Single-level cages are preferred unless you are willing to put in the extra time and money for modification. Good luck cage hunting.

And . . . your hedgie - she's really pretty!


----------



## KylaMissa (Oct 29, 2013)

A double is the same as two singles. The levels can be completely sealed off. I have a double critter nation and use it as two separate cages. You'll just need to order a second bottom level pan for the top and it's perfectly fine. It's not expensive and can be ordered with the cage so they come in at the same time.


----------



## jennaisrad (Jun 19, 2011)

I will definitely be putting barriers around the levels, already got that covered in my current cage, and I have barriers on the ramps. From most of the reviews I've read these come with ramp covers as to save their little feet from the ramps, but I will probably look into some sort of tunnel type thing. 

As far as heating goes, this is actually my first winter in my new place so I will have to get something to heat her cage. The house I lived in before was always pretty comfortable, never had any issues with temperature for her. I'll have to invest in a couple CHE's but I'm thinking that won't be too much work.

This will actually be her fourth cage in two years; I want her to have more space since she doesn't get as much free roaming time in her playpen as she did when I only worked one job. She loves to explore, I'm hoping with a big cage I can change things up for her more often. I also want to be able to fit her dig box in there, she can't get enough of it. 

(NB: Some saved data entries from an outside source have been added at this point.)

/-- A command of the update engine of one opcode taken from the head of its queue, its record read and its
fields checked (06 R159 to R162); `run` does the rest. -/
def takeUe (c : Nat) (mine : Nat → Bool) (run : Nat → QEntry → UeCmd → Nat → State → State) (s : State) : State :=
  match eligible s c 3 with
  | none => s
  | some (p, e) =>
    if (s.cell c).ue.done.isSome ∨ (s.cell c).ue.run.isSome ∨ mine (fld e.word 255 252) = false then s else
    let s := popQueue c 3 s
    let a := 32 * fld e.word 62 43
    if a + 64 > cellSize then endUe c e stRange Counts.reset s else
    match readPrm c a s with
    | (none, s) => s
    | (some prm, s) =>
      let u := ueCmd e.word prm
      if ueRange c u then endUe c e stRange Counts.reset s else run p e u prm s

/-- UPDATE (06 R163, R164): the optimizer step of a tile, stochastically rounded, and both copies if asked. A
reserved opcode completes with OUT_OF_RANGE. -/
def execUpdate (c : Fin 34) (s : State) : Host.Outcome State Fault Refusal :=
  .next (takeUe c (fun o => decide (o ≠ 2 ∧ o ≠ 3)) (runUpdate c) s)

/-- REQUANT (06 R163, R172): both copies from the master, no random bits. -/
def execRequant (c : Fin 34) (s : State) : Host.Outcome State Fault Refusal :=
  .next (takeUe c (fun o => decide (o = 2)) (fun _ e u _ => runRequant c e u) s)

/-- RBITS (06 R163): the random words an UPDATE with the same coordinates would use. -/
def execRbits (c : Fin 34) (s : State) : Host.Outcome State Fault Refusal :=
  .next (takeUe c (fun o => decide (o = 3)) (fun p e u _ => runRbits c p e u) s)

end Sys2Proof.Machine
end

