/-- The entry an index and subindex name (11 R331, R333, R334). -/
def entryAt (idx sub : Nat) : Option Entry :=
  let d := Scope.device
  let p := Scope.partition
  match idx with
  | 0x1000 => pick [ent 8 .const d, ent 2 .const d, ent 12 .const d, ent 4 .const d, ent 1 .const d, ent 1 .ro d] sub
  | 0x1010 => pick [ent 1 .rws d, ent 6 .const d, ent 16 .rws d, ent 1 .rws d, ent 4 .rws d, ent 1 .rws d, ent 16 .rws d,
      ent 2 .rws d, ent 2 .rws d] sub
  | 0x1020 => many 4 (fun _ => ent 4 .ro d) sub
  | 0x2000 => many 2 (fun _ => ent 1 .ro p) sub
  | 0x2010 => many 8 (fun i => ent 64 .rws (.ofPart i)) sub
  | 0x2020 => many 8 (fun i => ent 32 .wo (.ofPart i)) sub
  | 0x2030 => many 8 (fun i => ent 1 .ro (.ofPart i)) sub
  | 0x2040 => many 8 (fun i => ent 1 .wo (.ofPart i)) sub
  | 0x2050 => many 1 (fun _ => ent 1 .ro p) sub
  | 0x2060 => many 1 (fun _ => ⟨.domain 1024, .ro, p⟩) sub
  | 0x3000 => pick [ent 2 .rws d, ent 1 .rws d, ent 2 .const d] sub
  | 0x4000 => many 2 (fun _ => ent 4 .ro p) sub
  | 0x4010 => many 32 (fun i => ⟨.domain 264, .ro, .ofStack i⟩) sub
  | 0x4011 => many 32 (fun i => ent 8 .ro (.ofStack i)) sub
  | 0x4012 => many 32 (fun i => ent 1 .rws (.ofStack i)) sub
  | 0x4013 => many 34 (fun i => ent 8 .ro (.ofCell i)) sub
  | 0x4020 => many 1 (fun _ => ⟨.domain 32768, .ro, d⟩) sub
  | 0x4030 => pick [ent 8 .ro p, ent 1 .ro p, ent 1 .ro p, ent 4 .ro p, ent 4 .ro p, ent 2 .ro p] sub
  | 0x4040 => many 32 (fun i => ent 2 .rws (.ofStack i)) sub
  | 0x4050 => many 32 (fun i => ent 48 .rws (.ofStack i)) sub
  | 0x4060 => many 32 (fun i => ent 4 .ro (.ofStack i)) sub
  | 0x4061 => many 32 (fun i => ent 4 .ro (.ofStack i)) sub
  | 0x5000 => pick [ent 2 .rws d, ent 2 .rws d, ent 1 .rws d, ent 1 .wo d, ent 1 .ro d] sub
  | 0x5010 => many 1 (fun _ => ⟨.domain 16384, .rws, d⟩) sub
  | 0x5300 => many 4 (fun _ => ent 2 .rws d) sub
  | 0x5400 => many 3 (fun _ => ent 2 .ro p) sub
  | 0x5410 => many 2 (fun _ => ent 4 .ro p) sub
  | 0x5600 => many 16 (fun _ => ⟨.domain 16384, .rws, p⟩) sub
  | 0x5610 => many 16 (fun _ => ent 1 .ro p) sub
  | 0x6000 => pick [ent 8 .const d, ent 8 .ro d, ent 8 .ro p] sub
  | 0x6001 => many 1 (fun _ => ent 4 .const d) sub
  | 0x6010 => pick [ent 8 .rws p, ent 1 .ro p, ent 1 .ro p, ent 32 .ro p, ⟨.bool, .ro, p⟩, ent 1 .ro p] sub
  | 0x6020 => pick [ent 8 .rws p, ent 16 .rws p, ent 1 .ro p, ent 1 .ro p] sub
  | 0x6030 => many 32 (fun _ => ent 1 .ro p) sub
  | 0x6040 => many 32 (fun _ => ⟨.domain 32768, .ro, p⟩) sub
  | 0x6041 => many 32 (fun _ => ent 32 .ro p) sub
  | 0x6050 => pick [ent 72 .rws p, ent 1 .ro p, ent 8 .ro p] sub
  | 0x7000 => many 1 (fun _ => ⟨.domain 74704, .ro, d⟩) sub
  | 0x7010 => pick [ent 1 .rws p, ⟨.bool, .ro, p⟩] sub
  | 0x7020 => pick [ent 1 .wo d, ent 2 .wo d] sub
  | 0x7030 => many 1 (fun _ => ent 1 .ro d) sub
  | 0x8000 => pick [ent 60 .const d, ent 4 .ro d] sub
  | 0x8010 => many 5 (fun _ => ent 32 .ro d) sub
  | 0x8020 => many 8 (fun _ => ⟨.domain 3580, .ro, d⟩) sub
  | 0x8030 => pick [ent 1 .ro d, ent 4 .ro d, ent 4 .ro d, ent 4 .ro d] sub
  | 0x8040 => pick [⟨.domain 16777216, .wo, d⟩, ent 1 .ro d] sub
  | 0x9010 => many 1 (fun _ => ent 16 .rws p) sub
  | 0x9020 => many 1 (fun _ => ⟨.bool, .rws, p⟩) sub
  | 0x9030 => pick [ent 4 .rws p, ent 1 .ro p] sub
  | 0x9040 => pick [ent 1 .rws p, ent 8 .rws p, ent 1 .ro p] sub
  | 0xA010 => many 1 (fun _ => ent 4 .rws p) sub
  | 0xA020 => if sub = 7 then some (ent 1 .wo p) else many 6 (fun _ => ent 8 .ro p) sub
  | _ => if idx / 256 = 0x51 ∨ idx / 256 = 0x52 then portEntry (idx % 256) sub else none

Like I mentioned, I got her current cage for free and I HATE IT. The only good thing is that there is way more space than her previous cages. It's just a beast to keep clean and rearrange. I like the wide opening doors on the Ferret Nation and I REALLY like the price, might have to spend my Chicago money on this before they make it too expensive.


----------



## akane (Jan 2, 2013)

I have FNs for my chins and I was thinking of FNs or critter nations (smaller wire spacing, more vertical wires, slightly bigger space). I wasn't going to give them levels though. In fact I thought about putting a full length divider where that shelf is and making each FN or CN level hold 2 hedgehogs. I have 12 plus hoglets though and I'm looking for a good way to get them out of bins and house them well in a given space. I found some 9" wheels that would fit although the small size does cause a few problems for big hedgies. One wall does have cages with a 30" depth and various width which fit the bigger hedgies and their full size carolina storm wheels.


----------